+++ Excerpted records +++
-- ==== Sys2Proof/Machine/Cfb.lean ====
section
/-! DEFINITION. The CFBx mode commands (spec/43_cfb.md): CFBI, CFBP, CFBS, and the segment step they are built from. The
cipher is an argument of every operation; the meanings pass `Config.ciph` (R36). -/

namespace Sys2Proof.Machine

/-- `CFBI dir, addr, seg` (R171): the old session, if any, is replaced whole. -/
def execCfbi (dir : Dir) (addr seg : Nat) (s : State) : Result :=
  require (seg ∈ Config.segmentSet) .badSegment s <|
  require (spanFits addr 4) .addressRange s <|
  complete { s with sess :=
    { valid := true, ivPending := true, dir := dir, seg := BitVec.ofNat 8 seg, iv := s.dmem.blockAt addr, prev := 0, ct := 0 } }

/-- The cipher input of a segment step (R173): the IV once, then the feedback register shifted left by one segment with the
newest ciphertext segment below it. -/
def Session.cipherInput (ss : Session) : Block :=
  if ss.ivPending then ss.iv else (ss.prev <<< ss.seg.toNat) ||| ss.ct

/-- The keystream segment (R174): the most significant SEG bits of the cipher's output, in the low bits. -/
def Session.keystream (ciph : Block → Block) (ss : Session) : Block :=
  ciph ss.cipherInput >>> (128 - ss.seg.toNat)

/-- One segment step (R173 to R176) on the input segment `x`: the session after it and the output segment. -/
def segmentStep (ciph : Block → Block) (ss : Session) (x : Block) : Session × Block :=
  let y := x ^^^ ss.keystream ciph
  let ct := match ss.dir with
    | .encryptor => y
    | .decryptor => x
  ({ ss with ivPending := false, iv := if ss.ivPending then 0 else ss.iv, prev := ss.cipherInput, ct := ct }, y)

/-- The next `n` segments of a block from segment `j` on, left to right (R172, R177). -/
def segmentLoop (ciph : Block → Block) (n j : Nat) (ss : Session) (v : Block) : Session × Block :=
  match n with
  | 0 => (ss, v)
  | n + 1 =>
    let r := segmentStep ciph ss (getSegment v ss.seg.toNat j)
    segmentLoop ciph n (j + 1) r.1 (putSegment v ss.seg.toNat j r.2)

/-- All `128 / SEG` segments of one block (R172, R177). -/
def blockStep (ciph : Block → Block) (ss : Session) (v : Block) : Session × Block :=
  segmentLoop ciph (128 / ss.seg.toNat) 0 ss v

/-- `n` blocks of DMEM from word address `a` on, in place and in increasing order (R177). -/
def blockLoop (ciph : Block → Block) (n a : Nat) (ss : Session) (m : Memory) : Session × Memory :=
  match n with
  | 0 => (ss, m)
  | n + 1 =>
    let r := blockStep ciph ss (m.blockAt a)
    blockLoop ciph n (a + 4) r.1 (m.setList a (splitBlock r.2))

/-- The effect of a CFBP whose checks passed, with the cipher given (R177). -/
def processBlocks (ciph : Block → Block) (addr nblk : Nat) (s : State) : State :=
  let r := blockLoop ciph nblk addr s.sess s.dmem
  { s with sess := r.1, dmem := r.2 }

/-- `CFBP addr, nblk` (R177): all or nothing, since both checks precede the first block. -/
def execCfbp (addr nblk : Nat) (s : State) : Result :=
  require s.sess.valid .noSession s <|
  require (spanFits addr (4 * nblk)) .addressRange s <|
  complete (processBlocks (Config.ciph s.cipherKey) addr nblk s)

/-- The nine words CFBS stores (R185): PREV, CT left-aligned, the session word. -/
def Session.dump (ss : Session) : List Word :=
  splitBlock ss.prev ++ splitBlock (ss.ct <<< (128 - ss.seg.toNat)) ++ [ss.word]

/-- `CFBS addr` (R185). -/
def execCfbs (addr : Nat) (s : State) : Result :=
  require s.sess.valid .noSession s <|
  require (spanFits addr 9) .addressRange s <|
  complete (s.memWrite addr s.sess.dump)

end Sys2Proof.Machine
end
+++
## Required work:
Whenever a line of the material holds the word "from", copy it out.

## Solved exercise:
/-! DEFINITION. The CFBx mode commands (spec/43_cfb.md): CFBI, CFBP, CFBS, and the segment step they are built from. The
/-- The next `n` segments of a block from segment `j` on, left to right (R172, R177). -/
/-- `n` blocks of DMEM from word address `a` on, in place and in increasing order (R177). -/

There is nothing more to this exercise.